Working data |
-- ==== Sys2Proof/Machine/ObjTable.lean ====
section
/-!
DEFINITION. The object dictionary (R425, R432 and the object tables of the other chapters): one row for each run of
sub-indices, with its type, access code (R420), default and stated range.
-/
namespace Sys2Proof.Machine
open Sys2Proof.Config

/-- The mapping words of 0x1600: 24 entries of 64 bits, 0x2004:01 upwards (R425). -/
def rxMap : List Int := (List.range 24).map (fun s => (0x20040040 + ((s + 1) * 256 : Nat) : Int))
/-- The mapping words of 0x1A00: 128 entries of 64 bits, 0x2003:01 upwards (R425). -/
def txMap : List Int := (List.range 128).map (fun s => (0x20030040 + ((s + 1) * 256 : Nat) : Int))
/-- The identity rotation in Q1.30, row-major (0x2210:14). -/
def identQ30 : List Int := [1073741824, 0, 0, 0, 1073741824, 0, 0, 0, 1073741824]
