/-- Register rows, part 0. -/
def regRows0 : List RegDef := [
  ⟨Reg.uctlId, 0, 1, .ro, 0x0, 0x0⟩,
  ⟨Reg.uctlCtrl, 0, 1, .rwl, 0x1, 0x1⟩,
  ⟨Reg.uctlUnitSel, 0, 1, .rw, 0x0, 0xffff⟩,
  ⟨Reg.uctlUnitCmd, 0, 1, .wo, 0x0, 0x0⟩,
  ⟨Reg.uctlUnitStat, 0, 1, .ro, 0xffff0000, 0x0⟩,
  ⟨Reg.uctlEvent, 0, 1, .w1c, 0x0, 0x3⟩,
  ⟨Reg.uctlClassCnt, 4, 17, .ro, 0x0, 0x0⟩,
  ⟨Reg.uctlDismap, 4, 45, .ro, 0xffffffff, 0x0⟩,
  ⟨Reg.uctlDismap45, 0, 1, .ro, 0x1fffffff, 0x0⟩,
  ⟨Reg.phuCtrl, 0, 1, .rwl, 0x0, 0x3⟩,
  ⟨Reg.phuCycleDecl, 0, 1, .rwl, 0xf4240, 0xffffffff⟩,
  ⟨Reg.phuTol, 0, 1, .rwl, 0x4000040, 0xffffffff⟩,
  ⟨Reg.phuStat, 0, 1, .ro, 0x0, 0x0⟩,
  ⟨Reg.phuPhase, 0, 1, .ro, 0x0, 0x0⟩,
  ⟨Reg.phuErr, 0, 1, .ro, 0x0, 0x0⟩,
  ⟨Reg.phuPeriod, 0, 1, .ro, 0x0, 0x0⟩,
  ⟨Reg.phuEvent, 0, 1, .w1c, 0x0, 0x1ff⟩,
  ⟨Reg.phuTcCycleLo, 0, 1, .ro, 0x0, 0x0⟩,
  ⟨Reg.phuTcCycleHi, 0, 1, .ro, 0x0, 0x0⟩,
  ⟨Reg.phuTcDcLo, 0, 1, .ro, 0x0, 0x0⟩,
  ⟨Reg.phuTcDcHi, 0, 1, .ro, 0x0, 0x0⟩,
  ⟨Reg.phuTcGptpNs, 0, 1, .ro, 0x0, 0x0⟩,
  ⟨Reg.phuTcGptpSLo, 0, 1, .ro, 0x0, 0x0⟩,
  ⟨Reg.phuTcGptpSHi, 0, 1, .ro, 0x0, 0x0⟩]
/-- Register rows, part 1. -/
def regRows1 : List RegDef := [
  ⟨Reg.phuTcFlags, 0, 1, .ro, 0x0, 0x0⟩,
  ⟨Reg.phuBarCtrl, 0, 1, .rwl, 0x5a000, 0xfff331⟩,
  ⟨Reg.phuBarCycleLo, 0, 1, .rwl, 0x0, 0xffffffff⟩,
  ⟨Reg.phuBarCycleHi, 0, 1, .rwl, 0x0, 0xffffffff⟩,
  ⟨Reg.phuBarStat, 0, 1, .ro, 0x0, 0x0⟩,
  ⟨Reg.mrwCtrl, 0, 1, .rwl, 0xc, 0xf⟩,
  ⟨Reg.mrwCutoff, 0, 1, .rwl, 0xe666, 0xffff⟩,
  ⟨Reg.mrwLoA, 0, 1, .rwl, 0xefb0800, 0xffffff00⟩,
  ⟨Reg.mrwLoB, 0, 1, .rwl, 0x70ec0000, 0xffff0000⟩,
  ⟨Reg.mrwFineDim, 0, 1, .rwl, 0x361ac6b, 0x3fffffff⟩,
  ⟨Reg.mrwCoarseDim, 0, 1, .rwl, 0x1129ca7, 0x3fffffff⟩,
  ⟨Reg.mrwZ0, 0, 1, .rwl, 0x0, 0xffffffff⟩,
  ⟨Reg.mrwPoolSize, 0, 1, .rwl, 0x80000, 0xffffffff⟩,
  ⟨Reg.mrwMarginA, 0, 1, .rwl, 0x6401f4, 0xffffffff⟩,
  ⟨Reg.mrwMarginB, 0, 1, .rwl, 0x5dc4e20, 0xffffffff⟩,
  ⟨Reg.mrwFfA, 0, 1, .rwl, 0xa0a0040, 0xffffffff⟩,
  ⟨Reg.mrwFfB, 0, 1, .rwl, 0x8030014, 0xffffffff⟩,
  ⟨Reg.mrwEvent, 0, 1, .w1c, 0x0, 0x7ff⟩,
  ⟨Reg.mrwStreamCfg, 16, 32, .rwl, 0x1000, 0xffe3ffff⟩,
  ⟨Reg.mrwStreamLim, 16, 32, .rwl, 0x643232, 0xffffffff⟩,
  ⟨Reg.mrwStreamStat, 16, 32, .ro, 0x0, 0x0⟩,
  ⟨Reg.mrwStreamRej, 16, 32, .ro, 0x0, 0x0⟩,
  ⟨Reg.mrwVdesc, 32, 2, .ro, 0x0, 0x0⟩,
  ⟨Reg.mrwVersionLo, 32, 2, .ro, 0x0, 0x0⟩]
/-- Register rows, part 2. -/
def regRows2 : List RegDef := [
  ⟨Reg.mrwVersionHi, 32, 2, .ro, 0x0, 0x0⟩,
  ⟨Reg.mrwStat, 32, 2, .ro, 0x0, 0x0⟩,
  ⟨Reg.mrwPoolFree, 32, 2, .ro, 0x0, 0x0⟩,
  ⟨Reg.mrwMargin, 32, 2, .ro, 0x0, 0x0⟩,
  ⟨Reg.mrwOrg, 32, 2, .ro, 0x0, 0x0⟩,
  ⟨Reg.mrwDigest, 32, 2, .ro, 0x0, 0x0⟩,
  ⟨Reg.podCtrl, 0, 1, .rwl, 0xc, 0xe⟩,
  ⟨Reg.podMargin, 0, 1, .rwl, 0x32000a, 0xffffffff⟩,
  ⟨Reg.podSoft, 0, 1, .rwl, 0xc8, 0xffff⟩,
  ⟨Reg.podWindow, 0, 1, .ro, 0x0, 0x0⟩,
  ⟨Reg.podEvent, 0, 1, .w1c, 0x0, 0x3f⟩,
  ⟨Reg.podCycBatch, 0, 1, .ro, 0x0, 0x0⟩,
  ⟨Reg.podCycClear, 0, 1, .ro, 0x0, 0x0⟩,
  ⟨Reg.podCycBlocked, 0, 1, .ro, 0x0, 0x0⟩,
  ⟨Reg.podCycUnknown, 0, 1, .ro, 0x0, 0x0⟩,
  ⟨Reg.podCycUtil, 0, 1, .ro, 0x0, 0x0⟩,
  ⟨Reg.podOverrun, 0, 1, .ro, 0x0, 0x0⟩,
  ⟨Reg.podStat, 16, 64, .ro, 0x0, 0x0⟩,
  ⟨Reg.podSteal, 16, 64, .ro, 0x0, 0x0⟩,
  ⟨Reg.peaHit, 16, 64, .ro, 0x0, 0x0⟩,
  ⟨Reg.peaMiss, 16, 64, .ro, 0x0, 0x0⟩,
  ⟨Reg.ethCtrl, 0, 1, .rwl, 0xd0, 0xf3⟩,
  ⟨Reg.ethUdp, 0, 1, .rwl, 0xb86ab874, 0xffffffff⟩,
  ⟨Reg.ethIpv4, 0, 1, .rwl, 0x0, 0xffffffff⟩]
/-- Register rows, part 3. -/
def regRows3 : List RegDef := [
  ⟨Reg.ethMcast, 0, 1, .rwl, 0xef480a01, 0xffffffff⟩,
  ⟨Reg.ethOwnId, 0, 1, .rwl, 0x0, 0xffffffff⟩,
  ⟨Reg.ethPub, 0, 1, .rwl, 0x50a, 0x7ff⟩,
  ⟨Reg.ethPeerTime, 0, 1, .rwl, 0x7d02710, 0xffffffff⟩,
  ⟨Reg.ethPeerTol, 0, 1, .rwl, 0x3e803e8, 0xffffffff⟩,
  ⟨Reg.ethCutoff, 0, 1, .rwl, 0xe666, 0xffff⟩,
  ⟨Reg.ethCylZ, 0, 1, .rwl, 0x1388fc18, 0xffffffff⟩,
  ⟨Reg.ethSetSize, 0, 1, .rwl, 0x1000, 0xffff⟩,
  ⟨Reg.ethSiteX, 0, 1, .rwl, 0x0, 0xffffffff⟩,
  ⟨Reg.ethSiteY, 0, 1, .rwl, 0x0, 0xffffffff⟩,
  ⟨Reg.ethSiteZ, 0, 1, .rwl, 0x0, 0xffffffff⟩,
  ⟨Reg.ethSiteYaw, 0, 1, .rwl, 0x0, 0xffffffff⟩,
  ⟨Reg.ethEvent, 0, 1, .w1c, 0x0, 0xff⟩,
  ⟨Reg.ethPeerCnt, 0, 1, .ro, 0x0, 0x0⟩,
  ⟨Reg.ethAdmit, 0, 1, .ro, 0x0, 0x0⟩,
  ⟨Reg.ethSetUse, 0, 1, .ro, 0x0, 0x0⟩,
  ⟨Reg.ethRingDrop, 0, 1, .ro, 0x0, 0x0⟩,
  ⟨Reg.ethPortStat, 64, 2, .ro, 0x0, 0x0⟩,
  ⟨Reg.ethMacsec, 64, 2, .rwl, 0x8, 0xffff003f⟩,
  ⟨Reg.ethRxCnt, 64, 2, .ro, 0x0, 0x0⟩,
  ⟨Reg.ethSecErr, 64, 2, .ro, 0x0, 0x0⟩,
  ⟨Reg.ethOther, 64, 2, .ro, 0x0, 0x0⟩,
  ⟨Reg.ethSak0, 4, 8, .wo, 0x0, 0x0⟩,
  ⟨Reg.ethSak1, 4, 8, .wo, 0x0, 0x0⟩]
/-- Register rows, part 4. -/
def regRows4 : List RegDef := [
  ⟨Reg.radCtrl, 0, 1, .rwl, 0x1, 0x1⟩,
  ⟨Reg.radInvLambda, 0, 1, .rwl, 0x41800000, 0xffffffff⟩,
  ⟨Reg.radEvent, 0, 1, .w1c, 0x0, 0x1f⟩,
  ⟨Reg.radCycEntries, 0, 1, .ro, 0x0, 0x0⟩,
  ⟨Reg.radCycMasked, 0, 1, .ro, 0x0, 0x0⟩,
  ⟨Reg.radCycDup, 0, 1, .ro, 0x0, 0x0⟩,
  ⟨Reg.radCycValid, 0, 1, .ro, 0x0, 0x0⟩,
  ⟨Reg.radCycTie, 0, 1, .ro, 0x0, 0x0⟩,
  ⟨Reg.radWinId, 0, 1, .ro, 0xffffffff, 0x0⟩,
  ⟨Reg.radWinKey, 0, 1, .ro, 0x7fc00000, 0x0⟩,
  ⟨Reg.radConflictTot, 0, 1, .ro, 0x0, 0x0⟩,
  ⟨Reg.radScan, 4, 10, .ro, 0x0, 0x0⟩,
  ⟨Reg.psnCtrl, 0, 1, .rwl, 0x3, 0x3⟩,
  ⟨Reg.psnEvent, 0, 1, .w1c, 0x0, 0xff⟩,
  ⟨Reg.psnCycRefine, 0, 1, .ro, 0x0, 0x0⟩,
  ⟨Reg.psnCycFlags, 0, 1, .ro, 0x0, 0x0⟩,
  ⟨Reg.psnCycIter, 0, 1, .ro, 0x0, 0x0⟩,
  ⟨Reg.psnEstStat, 0, 1, .ro, 0xff, 0x0⟩,
  ⟨Reg.psnBgStat, 0, 1, .ro, 0xff, 0x0⟩,
  ⟨Reg.psnChkFail, 0, 1, .ro, 0x0, 0x0⟩,
  ⟨Reg.psnDlMiss, 0, 1, .ro, 0x0, 0x0⟩,
  ⟨Reg.psnUnit, 4, 18, .ro, 0x0, 0x0⟩,
  ⟨Reg.cobCtrl, 0, 1, .rwl, 0x1, 0x3⟩,
  ⟨Reg.cobLearnW, 0, 1, .rwl, 0x3f800000, 0xffffffff⟩]
/-- Register rows, part 5. -/
def regRows5 : List RegDef := [
  ⟨Reg.cobEvent, 0, 1, .w1c, 0x0, 0x1ff⟩,
  ⟨Reg.cobCycTiles, 0, 1, .ro, 0x0, 0x0⟩,
  ⟨Reg.cobCycRerun, 0, 1, .ro, 0x0, 0x0⟩,
  ⟨Reg.cobCycMacs, 0, 1, .ro, 0x0, 0x0⟩,
  ⟨Reg.cobAbftFail, 0, 1, .ro, 0x0, 0x0⟩,
  ⟨Reg.cobDlMiss, 0, 1, .ro, 0x0, 0x0⟩,
  ⟨Reg.cobSeedStat, 0, 1, .ro, 0x0, 0x0⟩,
  ⟨Reg.cobUnit, 4, 136, .ro, 0x0, 0x0⟩,
  ⟨Reg.onionCtrl, 65536, 2, .rwl, 0x3, 0x3⟩,
  ⟨Reg.onionStat, 65536, 2, .ro, 0x0, 0x0⟩,
  ⟨Reg.onionEvent, 65536, 2, .w1c, 0x0, 0xff⟩,
  ⟨Reg.onionCycRel, 65536, 2, .ro, 0x0, 0x0⟩,
  ⟨Reg.onionCycTasks, 65536, 2, .ro, 0x0, 0x0⟩,
  ⟨Reg.onionCycFail, 65536, 2, .ro, 0x0, 0x0⟩,
  ⟨Reg.onionReadySel, 65536, 2, .rw, 0x0, 0x1f03⟩,
  ⟨Reg.onionReadyStat, 65536, 2, .ro, 0x0, 0x0⟩,
  ⟨Reg.onionSlotSel, 65536, 2, .rw, 0x0, 0xffff⟩,
  ⟨Reg.onionSlotStat, 65536, 2, .ro, 0x0, 0x0⟩,
  ⟨Reg.onionHeld, 65536, 2, .ro, 0x0, 0x0⟩,
  ⟨Reg.sscCtrl, 0, 1, .rwl, 0x1001, 0xff01⟩,
  ⟨Reg.sscMtCtrl, 0, 1, .rwl, 0x48, 0x7f⟩,
  ⟨Reg.sscEvent, 0, 1, .w1c, 0x0, 0x7ff⟩,
  ⟨Reg.sscMtPos, 64, 2, .ro, 0x0, 0x0⟩,
  ⟨Reg.sscMtPass, 64, 2, .ro, 0x0, 0x0⟩]
/-- Register rows, part 6. -/
def regRows6 : List RegDef := [
  ⟨Reg.sscCe, 64, 2, .ro, 0x0, 0x0⟩,
  ⟨Reg.sscUe, 64, 2, .ro, 0x0, 0x0⟩,
  ⟨Reg.sscUeAddr, 64, 2, .ro, 0x0, 0x0⟩,
  ⟨Reg.sscRetired, 64, 2, .ro, 0x0, 0x0⟩,
  ⟨Reg.sscStallMax, 64, 2, .ro, 0x0, 0x0⟩,
  ⟨Reg.sscSecStat, 64, 2, .ro, 0x0, 0x0⟩,
  ⟨Reg.ddrCtrl, 0, 1, .rwl, 0x7, 0x7⟩,
  ⟨Reg.ddrCfg, 0, 1, .rwl, 0x210, 0xff1⟩,
  ⟨Reg.ddrScrub, 0, 1, .rwl, 0x586, 0xffff⟩,
  ⟨Reg.ddrEvent, 0, 1, .w1c, 0x0, 0xf⟩,
  ⟨Reg.ddrCap, 0, 1, .ro, 0x0, 0x0⟩,
  ⟨Reg.ddrStat, 64, 4, .ro, 0x0, 0x0⟩,
  ⟨Reg.ddrCe, 64, 4, .ro, 0x0, 0x0⟩,
  ⟨Reg.ddrUe, 64, 4, .ro, 0x0, 0x0⟩,
  ⟨Reg.ddrUeAddrLo, 64, 4, .ro, 0x0, 0x0⟩,
  ⟨Reg.ddrUeAddrHi, 64, 4, .ro, 0x0, 0x0⟩,
  ⟨Reg.ddrDrift, 64, 4, .ro, 0x0, 0x0⟩,
  ⟨Reg.ddrScrubPos, 64, 4, .ro, 0x0, 0x0⟩,
  ⟨Reg.chdStat, 0, 1, .ro, 0xc0, 0x0⟩,
  ⟨Reg.chdCycClk, 0, 1, .ro, 0x0, 0x0⟩,
  ⟨Reg.chdAgree, 0, 1, .ro, 0x0, 0x0⟩,
  ⟨Reg.chdDisagree, 0, 1, .ro, 0x0, 0x0⟩,
  ⟨Reg.chdMissing, 0, 1, .ro, 0x0, 0x0⟩,
  ⟨Reg.chdWindow, 0, 1, .ro, 0x0, 0x0⟩]
/-- Register rows, part 7. -/
def regRows7 : List RegDef := [
  ⟨Reg.chdLastDis, 0, 1, .ro, 0x0, 0x0⟩,
  ⟨Reg.chdLastCause, 0, 1, .ro, 0xffff0000, 0x0⟩,
  ⟨Reg.chdUnit, 4, 6, .ro, 0x0, 0x0⟩,
  ⟨Reg.hskPermit, 0, 1, .ro, 0x0, 0x0⟩,
  ⟨Reg.hskHorizon, 0, 1, .ro, 0x0, 0x0⟩,
  ⟨Reg.hskSegCycleLo, 0, 1, .ro, 0x0, 0x0⟩,
  ⟨Reg.hskSegDigest, 0, 1, .ro, 0x0, 0x0⟩,
  ⟨Reg.hskStop, 0, 1, .wo, 0x0, 0x0⟩,
  ⟨Reg.hskParamCrc, 0, 1, .ro, 0x0, 0x0⟩,
  ⟨Reg.hskEvent, 0, 1, .w1c, 0x0, 0x3ff⟩,
  ⟨Reg.detCtrl, 0, 1, .rwl, 0x0, 0xf⟩,
  ⟨Reg.detEvent, 0, 1, .w1c, 0x0, 0x1f⟩,
  ⟨Reg.detSeed, 4, 4, .ro, 0x0, 0x0⟩,
  ⟨Reg.detProv, 4, 8, .ro, 0x0, 0x0⟩,
  ⟨Reg.detChain, 4, 8, .ro, 0x0, 0x0⟩,
  ⟨Reg.detRecAddrLo, 0, 1, .rwl, 0x0, 0xffffffff⟩,
  ⟨Reg.detRecAddrHi, 0, 1, .rwl, 0x0, 0xffffffff⟩,
  ⟨Reg.detRecSize, 0, 1, .rwl, 0x2800, 0xffffffff⟩,
  ⟨Reg.detRecStat, 0, 1, .ro, 0x0, 0x0⟩,
  ⟨Reg.detNondetCnt, 0, 1, .ro, 0x0, 0x0⟩,
  ⟨Reg.ecatCtrl, 0, 1, .rwl, 0x301, 0xff01⟩,
  ⟨Reg.ecatAl, 0, 1, .ro, 0x1, 0x0⟩,
  ⟨Reg.ecatEvent, 0, 1, .w1c, 0x0, 0x3ff⟩,
  ⟨Reg.ecatRxpdo, 0, 1, .ro, 0x0, 0x0⟩]
/-- Register rows, part 8. -/
def regRows8 : List RegDef := [
  ⟨Reg.ecatFsoe, 0, 1, .ro, 0x0, 0x0⟩,
  ⟨Reg.ecatFoe, 0, 1, .ro, 0x0, 0x0⟩,
  ⟨Reg.ecatPort, 64, 2, .ro, 0x0, 0x0⟩,
  ⟨Reg.cpmCtrl, 0, 1, .rwl, 0x0, 0x303⟩,
  ⟨Reg.cpmCap, 0, 1, .rwl, 0x226, 0xffff⟩,
  ⟨Reg.cpmGate, 0, 1, .rwl, 0x0, 0x3fff⟩,
  ⟨Reg.cpmStat, 0, 1, .ro, 0x0, 0x0⟩,
  ⟨Reg.cpmPower, 0, 1, .ro, 0x0, 0x0⟩,
  ⟨Reg.cpmClkStat, 0, 1, .ro, 0x0, 0x0⟩,
  ⟨Reg.cpmRstCause, 0, 1, .ro, 0x0, 0x0⟩,
  ⟨Reg.cpmBoot, 0, 1, .ro, 0x0, 0x0⟩,
  ⟨Reg.cpmEvent, 0, 1, .w1c, 0x0, 0xff⟩,
  ⟨Reg.cpmDvfsCnt, 0, 1, .ro, 0x0, 0x0⟩,
  ⟨Reg.svcCtrl, 0, 1, .rwl, 0x4, 0xff⟩,
  ⟨Reg.svcEvent, 0, 1, .w1c, 0x0, 0x3fff⟩,
  ⟨Reg.svcSeq, 0, 1, .ro, 0x0, 0x0⟩,
  ⟨Reg.svcTraceLo, 0, 1, .rw, 0x0, 0xffffffff⟩,
  ⟨Reg.svcTraceHi, 0, 1, .rw, 0x0, 0xffffffff⟩,
  ⟨Reg.svcFw, 0, 1, .ro, 0x0, 0x0⟩,
  ⟨Reg.svcLc, 0, 1, .ro, 0x0, 0x0⟩,
  ⟨Reg.svcBbox, 0, 1, .ro, 0x0, 0x0⟩,
  ⟨Reg.csiCtrl, 256, 8, .rwl, 0x4, 0x7⟩,
  ⟨Reg.csiRate, 256, 8, .rwl, 0x1194, 0x1fff⟩,
  ⟨Reg.csiStat, 256, 8, .ro, 0x0, 0x0⟩]
/-- Register rows, part 9. -/
def regRows9 : List RegDef := [
  ⟨Reg.csiErr, 256, 8, .ro, 0x0, 0x0⟩,
  ⟨Reg.qmgrCtrl, 0, 1, .rwl, 0x400, 0xffff⟩,
  ⟨Reg.qmgrQtabLo, 0, 1, .rwl, 0x0, 0xfff00000⟩,
  ⟨Reg.qmgrQtabHi, 0, 1, .rwl, 0x0, 0xff⟩,
  ⟨Reg.qmgrEvent, 0, 1, .w1c, 0x0, 0x3⟩,
  ⟨Reg.qmgrQsel, 0, 1, .rw, 0x0, 0xfffff⟩,
  ⟨Reg.qmgrQstat, 0, 1, .ro, 0x0, 0x0⟩,
  ⟨Reg.qmgrCycPush, 0, 1, .ro, 0x0, 0x0⟩,
  ⟨Reg.qmgrCycStall, 0, 1, .ro, 0x0, 0x0⟩,
  ⟨Reg.qmgrCache, 0, 1, .ro, 0x0, 0x0⟩,
  ⟨Reg.hshStat, 4, 4, .ro, 0x0, 0x0⟩]

/-- The register table. -/
def regTable : List RegDef := regRows0 ++ regRows1 ++ regRows2 ++ regRows3 ++ regRows4 ++ regRows5 ++ regRows6 ++ regRows7 ++ regRows8 ++ regRows9

/-- Whether the row covers offset `off`. -/
def regCovers (r : RegDef) (off : Nat) : Bool :=
  if r.count = 1 then off == r.off
  else decide (r.off ≤ off) && decide ((off - r.off) % r.stride = 0) && decide ((off - r.off) / r.stride < r.count)

/-- The row of the register at offset `off`; none where no block defines the offset (R24). -/
def regFind (off : Nat) : Option RegDef := regTable.find? (fun r => regCovers r off)

/-- The reset value of the register at `off`. -/
def regReset (off : Nat) : BitVec 32 :=
  match regFind off with
  | some r => BitVec.ofNat 32 r.reset
  | none => 0

end Sys2Proof.Machine
end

Activity | Across the entries above, work out how many lines hold "bits". The answer is that number alone.

Reply | 2